After this, when the usual ray-intersection algorithms are applied,
the resulting t is actually in local space. I fixed it
using this:
t_candidate = glm::length(
glm::vec3(tri.transform * glm::vec4(hit_point, 1.0f)) - r.origin
);where hit_point is calculated using t from the local
space. I am not sure whether this has a problem, but it works nice with
my NYI fixes, so I assume that this part was correct.
The last thing I added was support for transformation matrices in shading. I passed the transformation matrix and its inverse and used it to calculate the the starting point of the shadow/reflection/refraction ray. The problem probably was lack of conversion of the normal from local to world space when shading.
Results
Only simple_transform and marching_dragons cases work well (marching_dragons has some intersection problems causing holes).
Performance
Some of the instanced and/or transformed cases:
| Testcase | Initialization Time | Rendering Time |
|---|---|---|
| dragon_metal | 1.66781 | 3.34593 |
| ellipsoids | 0.0009215 | 0.127835 |
| marching_dragons | 0.642299 | 1.49556 |
| metal_glass_plates | 0.0009182 | 1.4536 |
| simple_transform | 0.0005905 | 0.0972494 |
| spheres | 0.0006594 | 0.115266 |
| grass_desert | 0.004157 | 9.4637 |
| two_berserkers | 0.13364 | 0.29851 |
For comparison with the previous homework, here is the table for the cases I tested in HW1:
| Testcase | Initialization Time (Complete Tree BVH) | Initialization Time (Median BVH) | Rendering Time (Complete Tree BVH) | Rendering Time (Median BVH) |
|---|---|---|---|---|
| Berserker | 0.019156044 | 0.019131013 | 0.335249032 | 0.321981069 |
| Bunny | 0.026116776 | 0.02602214 | 0.076112225 | 0.072042758 |
| Car | 0.036106005 | 0.036436071 | 0.515020124 | 0.473704802 |
| Car Front | 0.036106005 | 0.036436071 | 0.51656498 | 0.476866441 |
| Cornellbox | 0.000743204 | 0.000748143 | 0.145353368 | 0.14518485 |
| Cornellbox Recursive | 0.000798003 | 0.000804106 | 0.235976484 | 0.234756606 |
| Low Poly | 0.032911273 | 0.032460691 | 0.83449588 | 0.816300713 |
| Other Dragon | 1.641374146 | 1.568181485 | 0.914947284 | 0.961579617 |
| Science Tree Glass | 0.012107489 | 0.012102265 | 0.804868588 | 0.821330206 |
| Spheres | 0.000773866 | 0.000767542 | 0.134561967 | 0.130511143 |
| Spheres Mirror | 0.00081141 | 0.000775633 | 0.152832844 | 0.148085395 |
| Tower | 0.023215116 | 0.023918437 | 0.901310673 | 0.988822282 |
| Two Spheres | 0.000517918 | 0.000508618 | 0.08861407 | 0.089882233 |
| Windmill | 0.044253173 | 0.044485013 | 0.782553569 | 0.818833286 |
Each of the cases actually ran for 10 times and the result is calculated as the geometric mean of these results. Car and Car Front have same initialization times since they actually render the same scene.

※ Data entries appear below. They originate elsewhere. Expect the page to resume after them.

/-- The logical columns of a row of kept values: none where a column is not kept; nothing where its indices are bad. -/
def expandRow (n m : Nat) (vs ix : List Nat) : Option (List (Option Nat)) :=
  let gs := (runs n vs).zip (runs n ix)
  if gs.all fun g => goodIndices m g.2 then
    some (gs.flatMap fun g => (List.range m).map fun q => ((g.2.zip g.1).find? fun e => e.1 == q).map (·.2))
  else none

/-- The integer that a code stands for, its zero point taken off (04 R105). -/
def codeInt (t : Fmt) (z q : Nat) : Int := if t.isAsym then (q : Int) - z else sxInt t.width q

namespace Product

/-- The integer term of one column; a column that is not kept contributes 0. -/
def intTerm (p : Product) (i j : Nat) (e : (Option Nat × Nat) × Nat) : Int :=
  match e.1.1 with
  | none => 0
  | some q => codeInt p.fa (p.ga.zero i e.2) q * codeInt p.fb (p.gb.zero j e.2) e.1.2

/-- The exact floating product of one column; a column that is not kept contributes +0. -/
def floatTerm (p : Product) (e : Option Nat × Nat) : Num :=
  match e.1 with | none => .fin false 0 0 | some q => (p.fa.value q).mul (p.fb.value e.2)

/-- Element (i, j): its code and flags. `c` is C's element. -/
def elem (p : Product) (i j c : Nat) (a : Option (List (Option Nat))) (b : List Nat) : Nat × Nat :=
  match a with
  | none => (match p.cd.layout with | some F => F.nanBits | none => 0, fNV)
  | some a =>
    let ab := a.zip b
    if p.cd = .i32 then
      let t := sxInt 32 c + ((ab.zipIdx).map (p.intTerm i j)).foldl (· + ·) 0
      let lim : Int := 2 ^ 31 - 1
      if lim < t then (wrapInt 32 lim, fSAT ||| fNX)
      else if t < -lim then (wrapInt 32 (-lim), fSAT ||| fNX) else (wrapInt 32 t, 0)
    else if p.fa.isAsym then
      (runs p.ga.g ab.zipIdx).zipIdx.foldl (fun acc r =>
        let s := (r.1.map (p.intTerm i j)).foldl (· + ·) 0
        accumulate acc (((Num.ofInt s).mul (p.ga.scale i (r.2 * p.ga.g))).mul (p.gb.scale j (r.2 * p.ga.g)))) (c, 0)
    else
      let acc := (lay32.round .rne (p.cd.value c)).1
      let r := (runs 16 ab).foldl (fun acc r => accumulate acc (Num.sum .rne (r.map p.floatTerm))) (acc, 0)
      match p.cd.layout with
      | some F =>
        if p.cd = .f32 then r
        else
          let d := F.round p.rnd (match lay32.value r.1 with | .nan _ => .nan false | y => y)
          (d.1, r.2 ||| d.2)
      | none => r

end Product

/-! ### Ranks (11 R276, R282) -/

/-- A stands before B by magnitude: NaN first, equal magnitudes by index (R276). -/
def magBefore (t : Fmt) (a b : Nat × Nat) : Bool :=
  let mag : Num → Num := fun x => match x with | .fin _ m e => .fin false m e | .inf _ => .inf false | y => y
  let x := mag (t.value a.1)
  let y := mag (t.value b.1)
  if x.isNan || y.isNan then x.isNan && (!y.isNan || decide (a.2 < b.2))
  else y.lt x || (x.eqv y && decide (a.2 < b.2))

/-- A stands before B by FP32 value: NaN last, equal values by index (R282). -/
def valBefore (a b : Nat × Nat) : Bool :=
  let x := lay32.value a.1
  let y := lay32.value b.1
  if x.isNan || y.isNan then (!x.isNan && y.isNan) || (x.isNan && y.isNan && decide (a.2 < b.2))
  else y.lt x || (x.eqv y && decide (a.2 < b.2))

/-- Insert into a list in the order of `before`. -/
def insertBy (before : Nat × Nat → Nat × Nat → Bool) (e : Nat × Nat) : List (Nat × Nat) → List (Nat × Nat)
  | [] => [e]
  | x :: t => if before e x then e :: x :: t else x :: insertBy before e t
/-- Values with their indices, in the order of `before`. -/
def ranked (before : Nat × Nat → Nat × Nat → Bool) (l : List (Nat × Nat)) : List (Nat × Nat) :=
  l.foldl (fun r e => insertBy before e r) []

/-- The kept indices of a group, ascending, with their codes (R276). -/
def keptOf (t : Fmt) (n : Nat) (g : List Nat) : List (Nat × Nat) :=
  let top := ((ranked (magBefore t) g.zipIdx).take n).map (·.2)
  g.zipIdx.filter fun e => top.contains e.2

/-! ### The work of the engines -/

/-- A block of a row under RNE-EF (04 R96). -/
def efBlock (cd : Fmt) (bound : Nat) (sc : Num) (z : Nat) (fa : Fmt) : List Nat → Nat → List (Nat × Nat)
  | [], _ => []
  | a :: t, err =>
    let (q, e, fl) := efStep cd bound sc z (fa.value a) err
    (q, fl) :: efBlock cd bound sc z fa t e

/-- A row of `TQNT` (R277). -/
def quantRow (fa cd : Fmt) (rm : Rm) (bound : Nat) (g : GroupVals) (i : Nat) (row : List Nat) : List (Nat × Nat) :=
  let blocks := if g.g = 0 then [row] else runs g.g row
  blocks.zipIdx.flatMap fun b =>
    let sc := g.scale i (b.2 * g.g)
    let z := g.zero i (b.2 * g.g)
    if rm = .ef then efBlock cd bound sc z fa b.1 0 else b.1.map fun a => narrow cd rm bound sc z (fa.value a)

/-- An element of `TDQ` (R278): a NaN operand raises no flag. -/
def widenElem (fa cd : Fmt) (rnd : Rm) (sr sc : Num) (s : Num) (z q : Nat) : Nat × Nat :=
  let x := if fa.isAsym then s.mul (Num.ofInt ((q : Int) - z)) else fa.value q
  let ops := [sr, sc] ++ (if fa.isAsym then [s] else [x])
  fpOp (cd.layout.getD lay32) rnd ops ((x.mul sr).mul sc)

/-- A NaN result is the canonical one (04 R92). -/
def canon (a : Nat) : Nat := if (lay32.value a).isNan then lay32.nanBits else a

/-- A row of `TRED` (R279): functions 0 sum, 1 maximum, 2 minimum, 3 sum of squares. -/
def reduceRow (fn : Nat) (row : List Nat) : Nat × Nat :=
  let val := lay32.value
  let step (acc : Nat × Nat) (a : Nat) : Nat × Nat :=
    if fn = 0 then let r := fpAdd lay32 .rne (val acc.1) (val a); (r.1, acc.2 ||| r.2)
    else if fn = 3 then let r := fpFma lay32 .rne (val a) (val a) (val acc.1); (r.1, acc.2 ||| r.2)
    else (fpMinMax (fn == 1) acc.1 a, acc.2)
  let r := if fn = 3 then row.foldl step (0, 0) else row.tail.foldl step (row.headD 0, 0)
  (canon r.1, r.2)

/-- An element of `TSCL` (R280). -/
def scaleElem (s a m v : Nat) : Nat × Nat :=
  let val := lay32.value
  fpOp lay32 .rne [val s, val a, val m, val v] (Num.sum .rne [((val s).mul (val a)).mul (val m), val v])

/-- Perform the work of a tile instruction on a core's tiles: the node, and the flags (R265). -/
def Node.tileWork (n : Node) (ci : Nat) : TileWork → Node × Nat
  | .load d rows => (n.putRows ci d (rows.map fun bs => (List.range d.sh.cols).map (unpack d.sh.w bs)), 0)
  | .zero d => (n.tileWrite ci d.t 0 (List.replicate (d.sh.rows * d.sh.pitch) 0), 0)
  | .move d a tr =>
    let es := n.tileElems ci a
    if tr then (n.putRows ci d (tabulate d.sh.rows d.sh.cols fun i j => elemAt es j i), 0)
    else (n.putRows ci d (runs d.sh.cols es.flatten), 0)
  | .product p =>
    let a := n.tileElems ci p.a
    let ix := match p.m with | some m => n.tileElems ci m | none => []
    let rows := a.zipIdx.map fun e => match p.m with
      | some _ => expandRow p.keep p.of_ e.1 (ix.getD e.2 [])
      | none => some (e.1.map some)
    let b := n.tileElems ci p.b
    let c := match p.c with | some c => n.tileElems ci c | none => []
    let (d, fl) := splitFlags (tabulate p.d.sh.rows p.d.sh.cols fun i j =>
      p.elem i j (elemAt c i j) (rows.getD i none) (b.getD j []))
    (n.putRows ci p.d d, fl)
  | .compress d a m keep of_ fa =>
    let ks := (n.tileElems ci a).map fun row => (runs of_ row).flatMap (keptOf fa keep)
    ((n.putRows ci d (ks.map fun r => r.map (·.1))).putRows ci m (ks.map fun r => r.map (·.2)), 0)
  | .quantise d a fa cd rm bound g =>
    let (r, fl) := splitFlags ((n.tileElems ci a).zipIdx.map fun e => quantRow fa cd rm bound g e.2 e.1)
    (n.putRows ci d r, fl)
  | .widen d a fa cd rnd rowS colS g =>
    let es := n.tileElems ci a
    let (r, fl) := splitFlags (tabulate d.sh.rows d.sh.cols fun i j =>
      widenElem fa cd rnd (lay32.value (rowS.getD i 0)) (lay32.value (colS.getD j 0)) (g.scale i j) (g.zero i j) (elemAt es i j))
    (n.putRows ci d r, fl)
  | .reduce d a fn =>
    let (r, fl) := splitFlags ((n.tileElems ci a).map fun row => [reduceRow fn row])
    (n.putRows ci d r, fl)
  | .scale d a col s mul add =>
    let es := n.tileElems ci a
    let (r, fl) := splitFlags (tabulate d.sh.rows d.sh.cols fun i j =>
      let k := if col then j else i
      scaleElem s (elemAt es i j) (mul.getD k 0) (add.getD k 0))
    (n.putRows ci d r, fl)
  | .topk d a v k =>
    let ks := (n.tileElems ci a).map fun row => (ranked valBefore row.zipIdx).take k
    ((n.putRows ci d (ks.map fun r => r.map (·.2))).putRows ci v (ks.map fun r => r.map (·.1)), 0)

For visualization purposes, I also draw bar charts for the previous table. First graph shows each scene, phase and BVH split algorithm separately. Second graph stacks initialization and rendering times of each algorithm so that the total times can easily be compared. Both plots are drawn using matplotlib.
Conclusion
The homework was, well, not a success. My half-baked submission is so bad that I have and will not try to render the video examples. However, I have at least some idea to fix these problems, and also an extra week. I also learnt once again that looking down to any kind of work is harmful. Having unrelated problems to the homeworks also does not help. Nevertheless, I am glad that I tried to do this homework, the insights of these homeworks are simply great.